# Required action
Give back only the lines in the records below from the one with "tenant's own. -/" to the one with "tile above. -/", both inclusive, word for word.

*** Block opens ***

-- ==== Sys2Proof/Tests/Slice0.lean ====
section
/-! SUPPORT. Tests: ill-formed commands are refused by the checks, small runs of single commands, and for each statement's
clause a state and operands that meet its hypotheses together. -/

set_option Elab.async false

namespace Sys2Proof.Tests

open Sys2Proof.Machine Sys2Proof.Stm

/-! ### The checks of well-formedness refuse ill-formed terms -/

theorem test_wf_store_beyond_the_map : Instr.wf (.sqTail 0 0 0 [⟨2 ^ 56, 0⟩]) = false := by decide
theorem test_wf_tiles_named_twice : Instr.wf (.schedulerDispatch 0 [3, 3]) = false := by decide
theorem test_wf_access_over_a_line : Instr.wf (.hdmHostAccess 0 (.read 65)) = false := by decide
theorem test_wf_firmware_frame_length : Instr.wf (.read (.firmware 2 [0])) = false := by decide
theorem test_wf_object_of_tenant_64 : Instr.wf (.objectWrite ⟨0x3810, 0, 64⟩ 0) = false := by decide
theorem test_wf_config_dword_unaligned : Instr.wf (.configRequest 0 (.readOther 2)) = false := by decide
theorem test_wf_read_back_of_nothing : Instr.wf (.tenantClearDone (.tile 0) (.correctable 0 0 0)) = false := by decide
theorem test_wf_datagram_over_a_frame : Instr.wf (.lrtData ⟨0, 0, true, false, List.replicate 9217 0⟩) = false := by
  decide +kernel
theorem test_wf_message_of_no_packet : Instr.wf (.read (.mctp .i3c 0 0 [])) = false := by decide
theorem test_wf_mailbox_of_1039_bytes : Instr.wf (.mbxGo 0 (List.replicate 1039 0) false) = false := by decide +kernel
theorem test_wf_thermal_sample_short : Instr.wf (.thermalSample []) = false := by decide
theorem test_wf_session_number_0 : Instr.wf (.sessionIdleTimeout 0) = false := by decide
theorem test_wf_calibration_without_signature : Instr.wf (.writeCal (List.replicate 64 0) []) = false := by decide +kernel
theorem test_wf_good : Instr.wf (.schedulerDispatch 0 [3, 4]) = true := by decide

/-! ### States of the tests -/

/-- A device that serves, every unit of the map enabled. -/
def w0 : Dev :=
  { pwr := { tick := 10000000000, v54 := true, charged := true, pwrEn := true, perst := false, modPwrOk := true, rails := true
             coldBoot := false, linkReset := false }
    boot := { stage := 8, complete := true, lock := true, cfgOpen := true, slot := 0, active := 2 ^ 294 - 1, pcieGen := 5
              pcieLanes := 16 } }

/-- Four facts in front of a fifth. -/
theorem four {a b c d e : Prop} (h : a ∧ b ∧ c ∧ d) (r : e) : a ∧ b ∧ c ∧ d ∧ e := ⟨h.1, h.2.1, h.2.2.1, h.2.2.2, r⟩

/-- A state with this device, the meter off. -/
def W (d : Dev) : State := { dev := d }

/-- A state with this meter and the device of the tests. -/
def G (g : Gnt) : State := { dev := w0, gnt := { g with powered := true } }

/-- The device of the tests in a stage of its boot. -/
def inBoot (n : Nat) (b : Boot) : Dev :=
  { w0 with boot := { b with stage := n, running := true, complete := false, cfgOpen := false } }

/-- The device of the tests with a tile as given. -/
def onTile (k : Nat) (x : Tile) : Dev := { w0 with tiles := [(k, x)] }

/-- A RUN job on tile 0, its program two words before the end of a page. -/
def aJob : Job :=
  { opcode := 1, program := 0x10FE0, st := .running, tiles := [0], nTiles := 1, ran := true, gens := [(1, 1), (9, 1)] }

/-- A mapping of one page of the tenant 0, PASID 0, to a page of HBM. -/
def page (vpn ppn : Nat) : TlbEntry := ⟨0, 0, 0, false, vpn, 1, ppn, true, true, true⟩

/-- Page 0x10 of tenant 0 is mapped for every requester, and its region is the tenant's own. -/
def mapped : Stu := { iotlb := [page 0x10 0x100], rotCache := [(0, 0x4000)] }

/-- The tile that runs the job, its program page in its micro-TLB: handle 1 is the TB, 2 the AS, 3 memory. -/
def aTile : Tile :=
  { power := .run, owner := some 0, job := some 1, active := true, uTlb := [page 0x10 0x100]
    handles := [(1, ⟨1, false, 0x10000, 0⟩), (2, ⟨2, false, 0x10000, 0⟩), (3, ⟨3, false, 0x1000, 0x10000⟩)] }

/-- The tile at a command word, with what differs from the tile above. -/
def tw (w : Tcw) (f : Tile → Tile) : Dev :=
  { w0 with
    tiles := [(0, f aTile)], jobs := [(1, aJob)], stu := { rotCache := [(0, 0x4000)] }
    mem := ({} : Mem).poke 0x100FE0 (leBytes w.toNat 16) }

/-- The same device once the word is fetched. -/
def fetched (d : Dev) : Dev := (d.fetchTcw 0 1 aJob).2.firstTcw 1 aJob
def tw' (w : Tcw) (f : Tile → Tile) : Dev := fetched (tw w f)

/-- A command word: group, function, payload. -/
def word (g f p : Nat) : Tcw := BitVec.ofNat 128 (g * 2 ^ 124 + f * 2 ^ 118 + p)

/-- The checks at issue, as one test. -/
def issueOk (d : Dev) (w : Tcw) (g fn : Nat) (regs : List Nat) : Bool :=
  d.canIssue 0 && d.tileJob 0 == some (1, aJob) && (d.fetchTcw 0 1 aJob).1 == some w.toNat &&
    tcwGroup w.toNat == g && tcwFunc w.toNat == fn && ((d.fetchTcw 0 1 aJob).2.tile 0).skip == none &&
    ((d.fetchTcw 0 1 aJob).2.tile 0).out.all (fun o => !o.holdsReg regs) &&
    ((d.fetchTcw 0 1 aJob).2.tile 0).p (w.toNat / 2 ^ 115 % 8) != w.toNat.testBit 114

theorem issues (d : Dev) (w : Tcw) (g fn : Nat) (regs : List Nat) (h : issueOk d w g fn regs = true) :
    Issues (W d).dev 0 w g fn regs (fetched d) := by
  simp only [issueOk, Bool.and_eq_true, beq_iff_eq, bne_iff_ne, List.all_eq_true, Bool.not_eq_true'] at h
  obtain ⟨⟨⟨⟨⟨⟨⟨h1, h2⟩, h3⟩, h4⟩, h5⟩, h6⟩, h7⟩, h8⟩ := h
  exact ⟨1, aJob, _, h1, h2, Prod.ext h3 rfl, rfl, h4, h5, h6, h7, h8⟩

*** Block closes ***

# Answer space
/-- Page 0x10 of tenant 0 is mapped for every requester, and its region is the tenant's own. -/
def mapped : Stu := { iotlb := [page 0x10 0x100], rotCache := [(0, 0x4000)] }

/-- The tile that runs the job, its program page in its micro-TLB: handle 1 is the TB, 2 the AS, 3 memory. -/
def aTile : Tile :=
  { power := .run, owner := some 0, job := some 1, active := true, uTlb := [page 0x10 0x100]
    handles := [(1, ⟨1, false, 0x10000, 0⟩), (2, ⟨2, false, 0x10000, 0⟩), (3, ⟨3, false, 0x1000, 0x10000⟩)] }

/-- The tile at a command word, with what differs from the tile above. -/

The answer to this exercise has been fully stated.